-- ==== Sys2Proof/Machine/Step.lean ====
section
/-! DEFINITION. One step of the block: take the next packet, decode it, and execute the command or refuse the
packet (30_encoding.md R80, R89; 60_exceptions.md R266). -/

namespace Sys2Proof.Machine

/-- One step. -/
def step (s : State) : Host.Outcome State Fault Refusal :=
  match s.fetch with
  | none => s.waitForHost
  | some p =>
    match decode p with
    | .error c => refuse c
    | .ok i => exec i s

/-- `s` with the packet whose bits are `w` as the host's next packet (log 1, log 15). -/
def State.withFetchWord (s : State) (nbits w : Nat) : State :=
  { s with commands := placePacket s.pc (packetOfBits nbits w) s.commands }

end Sys2Proof.Machine
end

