-- ==== Sys2Proof/Tests/Slice0.lean ====
section
/-! SUPPORT. The model's own tests. Expected values are the spec's: its encodings (30_encoding.md), its worked
examples (40_buffer_cursor.md to 45_composite.md) and its vectors (95_test_vectors.md, V<n>). -/

namespace Sys2Proof.Tests

open Sys2Proof.Machine

/-! ### Well-formedness: an ill-formed term for each check, and a well-formed one beside it -/

theorem test_wf_construct_width : (Instr.construct 3 0).wf = false := by decide
theorem test_wf_construct_size : (Instr.construct 0 0xFFFFFFFFFFFFFFFF).wf = false := by
  have := memBytes_bounds
  simp only [Instr.wf, Bool.and_eq_false_iff, decide_eq_false_iff_not]
  exact .inr (by simp; omega)
theorem test_wf_construct_good : (Instr.construct 4 4).wf = true := by decide
theorem test_wf_adopt_width : (Instr.adopt 9 false false 0 []).wf = false := by decide
theorem test_wf_adopt_data : (Instr.adopt 0 false false 2 [0]).wf = false := by decide
theorem test_wf_adopt_size (d : List Byte) :
    (Instr.adopt 8 false false 0xFFFFFFFFFFFFFFFF d).wf = false := by
  have := memBytes_bounds
  simp only [Instr.wf, Bool.and_eq_false_iff, decide_eq_false_iff_not]
  exact .inl (.inr (by simp [adoptRegion]; omega))
theorem test_wf_adopt_short : (Instr.adopt 4 true false 2 [0xAA, 0xBB]).wf = false := by decide
theorem test_wf_adopt_good : (Instr.adopt 4 false false 2 [0xAA, 0xBB]).wf = true := by
  decide
theorem test_wf_blob_long : (Instr.pkBlob 65536 []).wf = false := by decide
theorem test_wf_blob_data : (Instr.pkBlob 2 [1]).wf = false := by decide
theorem test_wf_blob_good : (Instr.pkBlob 2 [1, 2]).wf = true := by decide

/-! ### Decoding: every row of the opcode map, its word written out (30_encoding.md R81, R86, R87) -/

/-- Whether the decoder reads a packet as a command. -/
def decodesTo (cw : BitVec 32) (op : List Op) (data : List Byte) (i : Instr) : Bool :=
  match decode ⟨cw, op, data⟩ with
  | .ok j => j == i
  | .error _ => false

/-- Whether the decoder refuses a packet with a cause. -/
def refusedWith (cw : BitVec 32) (op : List Op) (data : List Byte) (c : Cause) : Bool :=
  match decode ⟨cw, op, data⟩ with
  | .ok _ => false
  | .error d => d == c

theorem test_decode_buffer :
    (
    decodesTo 0x01000008 [1] [] (.construct 8 1)
    &&     decodesTo 0x02000014 [1] [7] (.adopt 4 true false 1 [7])
    &&     decodesTo 0x03000000 [] [] (.seekStart)
    &&     decodesTo 0x04000000 [1] [] (.seekTo 1)
    &&     decodesTo 0x05000000 [1] [] (.advance 1)
    &&     decodesTo 0x06000000 [1] [] (.reverse 1)
    &&     decodesTo 0x07000002 [] [] (.rdcsr 2)
    &&     decodesTo 0x08000000 [] [] (.dump)) = true := by
  decide

theorem test_decode_fingerprint :
    (
    decodesTo 0x10000000 [] [] (.fpGen)
    &&     decodesTo 0x11000000 [] [] (.fpGet)
    &&     decodesTo 0x12000000 [] [] (.fpChk)) = true := by
  decide

theorem test_decode_primitive_pack :
    (
    decodesTo 0x20000000 [1] [] (.pkU8 1)
    &&     decodesTo 0x21000000 [1] [] (.pkU16 1)
    &&     decodesTo 0x22000000 [1] [] (.pkU32 1)
    &&     decodesTo 0x23000000 [1] [] (.pkU64 1)
    &&     decodesTo 0x24000000 [1] [] (.pkI8 1)
    &&     decodesTo 0x25000000 [1] [] (.pkI16 1)
    &&     decodesTo 0x26000000 [1] [] (.pkI32 1)
    &&     decodesTo 0x27000000 [1] [] (.pkI64 1)
    &&     decodesTo 0x28000000 [1] [] (.pkF32 1)
    &&     decodesTo 0x29000000 [1] [] (.pkF64 1)
    &&     decodesTo 0x2A000000 [1] [7] (.pkBlob 1 [7])) = true := by
  decide

theorem test_decode_primitive_unpack :
    (
    decodesTo 0x30000000 [] [] (.upU8)
    &&     decodesTo 0x31000000 [] [] (.upU16)
    &&     decodesTo 0x32000000 [] [] (.upU32)
    &&     decodesTo 0x33000000 [] [] (.upU64)
    &&     decodesTo 0x34000000 [] [] (.upI8)
    &&     decodesTo 0x35000000 [] [] (.upI16)
    &&     decodesTo 0x36000000 [] [] (.upI32)
    &&     decodesTo 0x37000000 [] [] (.upI64)
    &&     decodesTo 0x38000000 [] [] (.upF32)
    &&     decodesTo 0x39000000 [] [] (.upF64)
    &&     decodesTo 0x3A000000 [] [] (.upBlob)) = true := by
  decide

theorem test_decode_quant_pack_S :
    (
    decodesTo 0x41000000 [1, 2, 3] [] (.qpk8S ⟨1, 2, 3⟩)
    &&     decodesTo 0x42000000 [1, 2, 3] [] (.qpk16S ⟨1, 2, 3⟩)
    &&     decodesTo 0x43000000 [1, 2, 3] [] (.qpk24S ⟨1, 2, 3⟩)
    &&     decodesTo 0x44000000 [1, 2, 3] [] (.qpk32S ⟨1, 2, 3⟩)) = true := by
  decide

theorem test_decode_quant_unpack_S :
    (
    decodesTo 0x51000000 [1, 2] [] (.qup8S ⟨1, 2⟩)
    &&     decodesTo 0x52000000 [1, 2] [] (.qup16S ⟨1, 2⟩)
    &&     decodesTo 0x53000000 [1, 2] [] (.qup24S ⟨1, 2⟩)
    &&     decodesTo 0x54000000 [1, 2] [] (.qup32S ⟨1, 2⟩)) = true := by
  decide

theorem test_decode_quant_pack_D :
    (
    decodesTo 0x61000000 [1, 2, 3] [] (.qpk8D ⟨1, 2, 3⟩)
    &&     decodesTo 0x62000000 [1, 2, 3] [] (.qpk16D ⟨1, 2, 3⟩)
    &&     decodesTo 0x63000000 [1, 2, 3] [] (.qpk24D ⟨1, 2, 3⟩)
    &&     decodesTo 0x64000000 [1, 2, 3] [] (.qpk32D ⟨1, 2, 3⟩)
    &&     decodesTo 0x65000000 [1, 2, 3] [] (.qpk40D ⟨1, 2, 3⟩)
    &&     decodesTo 0x66000000 [1, 2, 3] [] (.qpk48D ⟨1, 2, 3⟩)
    &&     decodesTo 0x67000000 [1, 2, 3] [] (.qpk56D ⟨1, 2, 3⟩)) = true := by
  decide

theorem test_decode_quant_unpack_D :
    (
    decodesTo 0x71000000 [1, 2] [] (.qup8D ⟨1, 2⟩)
    &&     decodesTo 0x72000000 [1, 2] [] (.qup16D ⟨1, 2⟩)
    &&     decodesTo 0x73000000 [1, 2] [] (.qup24D ⟨1, 2⟩)
    &&     decodesTo 0x74000000 [1, 2] [] (.qup32D ⟨1, 2⟩)
    &&     decodesTo 0x75000000 [1, 2] [] (.qup40D ⟨1, 2⟩)
    &&     decodesTo 0x76000000 [1, 2] [] (.qup48D ⟨1, 2⟩)
    &&     decodesTo 0x77000000 [1, 2] [] (.qup56D ⟨1, 2⟩)) = true := by
  decide

theorem test_decode_bit_pack :
    (
    decodesTo 0x80000000 [1, 2, 3, 4, 5, 6] [] (.bpk71 ⟨1, 2, 3⟩ ⟨4, 5, 6⟩)
    &&     decodesTo 0x81000000 [1, 2, 3, 4, 5, 6] [] (.bpk62 ⟨1, 2, 3⟩ ⟨4, 5, 6⟩)
    &&     decodesTo 0x82000000 [1, 2, 3, 4, 5, 6] [] (.bpk44 ⟨1, 2, 3⟩ ⟨4, 5, 6⟩)
    &&     decodesTo 0x83000000 [1, 2, 3, 4, 5, 6, 7, 8, 9] [] (.bpk655 ⟨1, 2, 3⟩ ⟨4, 5, 6⟩ ⟨7, 8, 9⟩)
    &&     decodesTo 0x84000000 [1, 2, 3, 4, 5, 6, 7, 8, 9] [] (.bpk111110 ⟨1, 2, 3⟩ ⟨4, 5, 6⟩ ⟨7, 8, 9⟩)
    &&     decodesTo 0x85000000 [1, 2, 3, 4, 5, 6, 7, 8, 9, 10, 11, 12] [] (.bpk10X4 ⟨1, 2, 3⟩ ⟨4, 5, 6⟩ ⟨7, 8, 9⟩ ⟨10, 11, 12⟩)
    &&     decodesTo 0x86000000 [1, 2, 3, 4, 5, 6, 7, 8, 9, 10, 11, 12] [] (.bpk1111108 ⟨1, 2, 3⟩ ⟨4, 5, 6⟩ ⟨7, 8, 9⟩ ⟨10, 11, 12⟩)) = true := by
  decide

theorem test_decode_bit_unpack :
    (
    decodesTo 0x90000000 [1, 2, 3, 4] [] (.bup71 ⟨1, 2⟩ ⟨3, 4⟩)
    &&     decodesTo 0x91000000 [1, 2, 3, 4] [] (.bup62 ⟨1, 2⟩ ⟨3, 4⟩)
    &&     decodesTo 0x92000000 [1, 2, 3, 4] [] (.bup44 ⟨1, 2⟩ ⟨3, 4⟩)
    &&     decodesTo 0x93000000 [1, 2, 3, 4, 5, 6] [] (.bup655 ⟨1, 2⟩ ⟨3, 4⟩ ⟨5, 6⟩)
    &&     decodesTo 0x94000000 [1, 2, 3, 4, 5, 6] [] (.bup111110 ⟨1, 2⟩ ⟨3, 4⟩ ⟨5, 6⟩)
    &&     decodesTo 0x95000000 [1, 2, 3, 4, 5, 6, 7, 8] [] (.bup10X4 ⟨1, 2⟩ ⟨3, 4⟩ ⟨5, 6⟩ ⟨7, 8⟩)
    &&     decodesTo 0x96000000 [1, 2, 3, 4, 5, 6, 7, 8] [] (.bup1111108 ⟨1, 2⟩ ⟨3, 4⟩ ⟨5, 6⟩ ⟨7, 8⟩)) = true := by
  decide

theorem test_decode_adopt_flags :
    (decodesTo 0x02000012 [0] [] (.adopt 2 true false 0 [])
    && decodesTo 0x02000022 [0] [] (.adopt 2 false true 0 [])
    && decodesTo 0x02000032 [0] [] (.adopt 2 true true 0 [])
    && decodesTo 0x02000002 [0] [] (.adopt 2 false false 0 [])) = true := by
  decide

/-- V18, the refusals of the decoder. -/
theorem test_decode_refusals :
    (refusedWith 0x00000000 [] [] .illegalOpcode
    && refusedWith 0x45000000 [1, 2, 3] [] .illegalOpcode
    && refusedWith 0x09000000 [] [] .illegalOpcode
    && refusedWith 0xFF000000 [] [] .illegalOpcode
    && refusedWith 0x00000100 [] [] .illegalOpcode
    && refusedWith 0x20000100 [0x7F] [] .reservedBits
    && refusedWith 0x03000001 [] [] .reservedBits
    && refusedWith 0x07000004 [] [] .reservedBits
    && refusedWith 0x01000010 [8] [] .reservedBits
    && refusedWith 0x02000042 [0] [] .reservedBits
    && refusedWith 0x01000013 [8] [] .reservedBits
    && refusedWith 0x20000000 [] [] .badPacket
    && refusedWith 0x41000000 [1, 2] [] .badPacket
    && refusedWith 0x30000000 [1] [] .badPacket
    && refusedWith 0x21000000 [1] [0] .badPacket) = true := by
  decide

/-- The table's word of a row decodes to the row's command with zero operands. -/
theorem test_decodeTableWord :
    decodeTableWord 32 0x41000000 = some (.qpk8S ⟨0, 0, 0⟩)
    ∧ decodeTableWord 32 0x02000000 = some (.adopt 0 false false 0 [])
    ∧ decodeTableWord 96 0x000000000000BEEF21000000 = some (.pkU16 0xBEEF)
    ∧ decodeTableWord 32 0x40000000 = none := by
  decide

/-! ### One command on a small buffer -/

/-- A buffer with these bytes, prefix first, and the cursor at `c`. -/
def buf (fpw : BitVec 4) (c : Nat) (bytes : List Byte) : State :=
  { State.reset with
    cursor := BitVec.ofNat 32 c
    len := BitVec.ofNat 32 (bytes.length - fpw.toNat)
    fpw := fpw
    mem := Memory.writeBytes [] 0 bytes }

/-- The state a completed command leaves. -/
def after (r : Result) : Option State :=
  match r with
  | .next t => some t
  | _ => none

/-- The cause a command is refused with. -/
def causeOf (r : Result) : Option Cause :=
  match r with
  | .refused (.packet c) => some c
  | _ => none

/-- Cursor, byte image and result words after one command. -/
def seen (i : Instr) (s : State) : Option (Nat × List Byte × List Op) :=
  (after (exec i s)).map fun t => (t.cursor.toNat, t.image, newWords s t)

/-- Cursor and draws taken after one command. -/
def shape (i : Instr) (s : State) : Option (Nat × Nat) :=
  (after (exec i s)).map fun t => (t.cursor.toNat, t.draws)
......
**Exercise:** What is needed is a word-for-word copy of the records above, from the first line through the line that contains "theorem test_wf_adopt_width : (Instr.adopt".

**Answer section:**
-- ==== Sys2Proof/Machine/Step.lean ====
section
/-! DEFINITION. One step of the block: take the next packet, decode it, and execute the command or refuse the
packet (30_encoding.md R80, R89; 60_exceptions.md R266). -/

namespace Sys2Proof.Machine

/-- One step. -/
def step (s : State) : Host.Outcome State Fault Refusal :=
  match s.fetch with
  | none => s.waitForHost
  | some p =>
    match decode p with
    | .error c => refuse c
    | .ok i => exec i s

/-- `s` with the packet whose bits are `w` as the host's next packet (log 1, log 15). -/
def State.withFetchWord (s : State) (nbits w : Nat) : State :=
  { s with commands := placePacket s.pc (packetOfBits nbits w) s.commands }

end Sys2Proof.Machine
end

-- ==== Sys2Proof/Tests/Slice0.lean ====
section
/-! SUPPORT. The model's own tests. Expected values are the spec's: its encodings (30_encoding.md), its worked
examples (40_buffer_cursor.md to 45_composite.md) and its vectors (95_test_vectors.md, V<n>). -/

namespace Sys2Proof.Tests

open Sys2Proof.Machine

/-! ### Well-formedness: an ill-formed term for each check, and a well-formed one beside it -/

theorem test_wf_construct_width : (Instr.construct 3 0).wf = false := by decide
theorem test_wf_construct_size : (Instr.construct 0 0xFFFFFFFFFFFFFFFF).wf = false := by
  have := memBytes_bounds
  simp only [Instr.wf, Bool.and_eq_false_iff, decide_eq_false_iff_not]
  exact .inr (by simp; omega)
theorem test_wf_construct_good : (Instr.construct 4 4).wf = true := by decide
theorem test_wf_adopt_width : (Instr.adopt 9 false false 0 []).wf = false := by decide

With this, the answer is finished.